● **To do**: Would you please return every line from the listing that contains the word "hmag"?
--- Supplied records Enclosed Below ---
/-- The magnitude's floor. -/
theorem truncMag_floor (x : Binary32) : (truncMag x : Int) = ⌊magVal (magField x)⌋ := by
  rw [← significand_value, zpow_split]
  have h : (significand x : ℚ) * ((2 ^ (ulpExp x).toNat : Nat) / (2 ^ (-ulpExp x).toNat : Nat))
      = ((significand x * 2 ^ (ulpExp x).toNat : Nat) : ℚ) / (2 ^ (-ulpExp x).toNat : Nat) := by
    push_cast; ring
  rw [h, truncMag, Rat.floor_natCast_div_natCast]
  rfl

theorem FTOI_nan {x : Binary32} (h : isNaN x = true) : FTOI x = 0 := by simp [FTOI, h]

theorem FTOI_range (x : Binary32) : -2147483648 ≤ FTOI x ∧ FTOI x ≤ 2147483647 := by
  simp only [FTOI]
  split
  · omega
  · split <;> omega

/-- `FTOI` is the real value truncated toward zero and saturated (R9). -/
theorem FTOI_value {x : Binary32} (h : isNaN x = false) :
    FTOI x = max (-2147483648) (min 2147483647 (if 0 ≤ toRat x then ⌊toRat x⌋ else ⌈toRat x⌉)) := by
  have hm := magVal_nonneg (magField x)
  have hf := truncMag_floor x
  have hpos : 0 ≤ ⌊magVal (magField x)⌋ := Int.floor_nonneg.mpr hm
  simp only [FTOI, h, Bool.false_eq_true, if_false, toRat_eq]
  cases hs : signBit x
  · simp only [Bool.false_eq_true, if_false, hm, if_true]
    omega
  · simp only [if_true]
    rw [Int.ceil_neg]
    split
    · rename_i h0
      have hz : magVal (magField x) = 0 := by linarith
      rw [hz] at hf ⊢
      simp at hf ⊢
      omega
    · omega

/-- `FTOI` of a value not below zero is not below zero. -/
theorem FTOI_nonneg {x : Binary32} (h : isNaN x = true ∨ 0 ≤ toRat x) : 0 ≤ FTOI x := by
  rcases h with h | h
  · rw [FTOI_nan h]
  · cases hn : isNaN x
    · rw [FTOI_value hn, if_pos h]
      have := Int.floor_nonneg.mpr h
      omega
    · rw [FTOI_nan hn]

/-- `FTOI` does not pass an integer bound. -/
theorem FTOI_le {x : Binary32} {n : Nat} (h : isNaN x = true ∨ toRat x ≤ n) : FTOI x ≤ n := by
  cases hn : isNaN x
  · rw [FTOI_value hn]
    have h' : toRat x ≤ n := h.resolve_left (by simp [hn])
    split
    · have : ⌊toRat x⌋ ≤ (n : Int) := by
        have := Int.floor_le_floor h'
        simpa using this
      omega
    · have : ⌈toRat x⌉ ≤ (n : Int) := Int.ceil_le.mpr (by exact_mod_cast h')
      omega
  · rw [FTOI_nan hn]; omega

theorem FLOORI_floor {x : Binary32} (h : 0 ≤ toRat x) : (FLOORI x : Int) = ⌊toRat x⌋ := by
  rw [FLOORI, truncMag_floor, toRat_eq] at *
  cases hs : signBit x
  · simp
  · rw [hs] at h
    simp only [if_true] at h ⊢
    have hz : magVal (magField x) = 0 := by linarith [magVal_nonneg (magField x)]
    rw [hz]; simp

/-- `ITOF` is exact up to 2^24 (R10). -/
theorem ITOF_exact {n : Nat} (h : n ≤ 2 ^ 24) : isFinite (ITOF n) = true ∧ toRat (ITOF n) = n := by
  have hr : Rounds (n : ℚ) (ITOF n) := ⟨false, n, 1, 0, one_pos, rfl, by simp [signedRatio, ratioVal]⟩
  rcases Nat.eq_zero_or_pos n with rfl | hn
  · have : ITOF 0 = 0#32 := by decide
    rw [this]
    exact ⟨by decide, by simp [toRat_eq, signBit_eq, magField_eq]⟩
  · -- the magnitude that holds n
    have hl1 := Nat.log2_self_le hn.ne'
    have hl2 : n < 2 ^ (Nat.log2 n + 1) := Nat.lt_log2_self
    have hl : Nat.log2 n ≤ 24 := by
      by_contra hcon
      have : 2 ^ 25 ≤ 2 ^ Nat.log2 n := Nat.pow_le_pow_right (by norm_num) (by omega)
      omega
    have hsmall : ratioVal n 1 0 = n := by simp [ratioVal]
    have hle : roundMag n 1 0 ≤ 151 * 2 ^ 23 := by
      apply roundMag_le_of_le _ _ _ one_pos
      rw [hsmall]
      have : magVal (151 * 2 ^ 23) = 2 ^ 24 := by norm_num [magVal]
      rw [this]; exact_mod_cast h
    have hm : roundMag n 1 0 < infinityMag := by simp only [infinityMag]; omega
    have hfin : isFinite (ITOF n) = true := by
      rw [isFinite_iff, ITOF, magField_roundRatio]; omega
    refine ⟨hfin, ?_⟩
    obtain ⟨j, hj⟩ : ∃ m, ratioVal n 1 0 = magVal m := by
      rw [hsmall]
      rcases Nat.lt_or_ge n (2 ^ 24) with h24 | h24
      · refine ⟨(Nat.log2 n + 126) * 2 ^ 23 + n * 2 ^ (23 - Nat.log2 n), ?_⟩
        have hle23 : Nat.log2 n ≤ 23 := by
          by_contra hcon
          have : 2 ^ 24 ≤ 2 ^ Nat.log2 n := Nat.pow_le_pow_right (by norm_num) (by omega)
          omega
        have hp : 2 ^ Nat.log2 n * 2 ^ (23 - Nat.log2 n) = 2 ^ 23 := by
          rw [← Nat.pow_add]; congr 1; omega
        have hlo : 2 ^ 23 ≤ n * 2 ^ (23 - Nat.log2 n) := by
          rw [← hp]; exact Nat.mul_le_mul_right _ hl1
        have hhi : n * 2 ^ (23 - Nat.log2 n) ≤ 2 ^ 24 := by
          have : n * 2 ^ (23 - Nat.log2 n) ≤ 2 ^ (Nat.log2 n + 1) * 2 ^ (23 - Nat.log2 n) :=
            Nat.mul_le_mul_right _ hl2.le
          rw [← Nat.pow_add] at this
          have e : Nat.log2 n + 1 + (23 - Nat.log2 n) = 24 := by omega
          rwa [e] at this
        rw [magVal_build _ _ hhi (Or.inr hlo)]
        push_cast
        rw [mul_assoc, ← zpow_natCast, ← zpow_add₀ (by norm_num : (2 : ℚ) ≠ 0)]
        have e : ((23 - Nat.log2 n : Nat) : Int) + ((Nat.log2 n : Int) + 126 - 149) = 0 := by omega
        rw [e]; simp
      · refine ⟨151 * 2 ^ 23, ?_⟩
        obtain rfl : n = 2 ^ 24 := by omega
        norm_num [magVal]
    have hmag := roundMag_of_eq n 1 0 one_pos j hj
    rw [toRat_eq, ITOF, signBit_roundRatio, magField_roundRatio, hmag]
    rw [hmag] at hm
    simp only [Bool.false_eq_true, if_false]
    rw [min_eq_left hm.le, ← hj, hsmall]

/-! ### The clamp -/

theorem finite_plusZero : isFinite plusZero = true := by decide
theorem finite_one : isFinite one = true := by decide
theorem finite_two : isFinite two = true := by decide
theorem finite_quarter : isFinite quarter = true := by decide
theorem finite_TWO_PI : isFinite TWO_PI = true := by decide
theorem finite_hz110 : isFinite hz110 = true := by decide

@[simp] theorem toRat_plusZero : toRat plusZero = 0 := by
  simp [toRat_eq, signBit_eq, magField_eq, plusZero]

@[simp] theorem toRat_one : toRat one = 1 := by
  norm_num [toRat_eq, signBit_eq, magField_eq, one, magVal]

@[simp] theorem toRat_two : toRat two = 2 := by
  norm_num [toRat_eq, signBit_eq, magField_eq, two, magVal]

@[simp] theorem toRat_quarter : toRat quarter = 1 / 4 := by
  norm_num [toRat_eq, signBit_eq, magField_eq, quarter, magVal]

/-- `TWO_PI` is 13176795 * 2^-21 (R7). -/
theorem toRat_TWO_PI : toRat TWO_PI = 13176795 / 2 ^ 21 := by
  norm_num [toRat_eq, signBit_eq, magField_eq, TWO_PI, magVal]

/-- A clamped fraction is a NaN or a finite value in [0, 1] (R11). -/
theorem clamp01_range (x : Binary32) :
    (isNaN x = true ∧ clamp01 x = x) ∨
      (isNaN (clamp01 x) = false ∧ isFinite (clamp01 x) = true ∧ 0 ≤ toRat (clamp01 x) ∧ toRat (clamp01 x) ≤ 1) := by
  cases hn : isNaN x
  · right
    simp only [clamp01]
    split
    · exact ⟨by decide, finite_plusZero, by simp, by simp⟩
    · rename_i h0
      split
      · exact ⟨by decide, finite_one, by simp, by simp⟩
      · rename_i h1
        have z : isNaN plusZero = false := by decide
        have o : isNaN one = false := by decide
        simp only [flt, hn, z, Bool.not_false, Bool.true_and, decide_eq_true_eq, not_lt] at h0
        simp only [fgt, hn, o, Bool.not_false, Bool.true_and, decide_eq_true_eq, not_lt] at h1
        have hf := finite_of_between finite_plusZero finite_one h0 h1
        have a := (toRat_le_iff _ _).mpr h0
        have b := (toRat_le_iff _ _).mpr h1
        rw [toRat_plusZero] at a
        rw [toRat_one] at b
        exact ⟨hn, hf, a, b⟩
  · left
    exact ⟨rfl, by simp [clamp01, flt, fgt, hn]⟩

end Sys2Proof.Machine
end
--- End of Enclosed Supplied records ---
● **Answer box**:
    have hmag := roundMag_of_eq n 1 0 one_pos j hj
    rw [toRat_eq, ITOF, signBit_roundRatio, magField_roundRatio, hmag]
    rw [hmag] at hm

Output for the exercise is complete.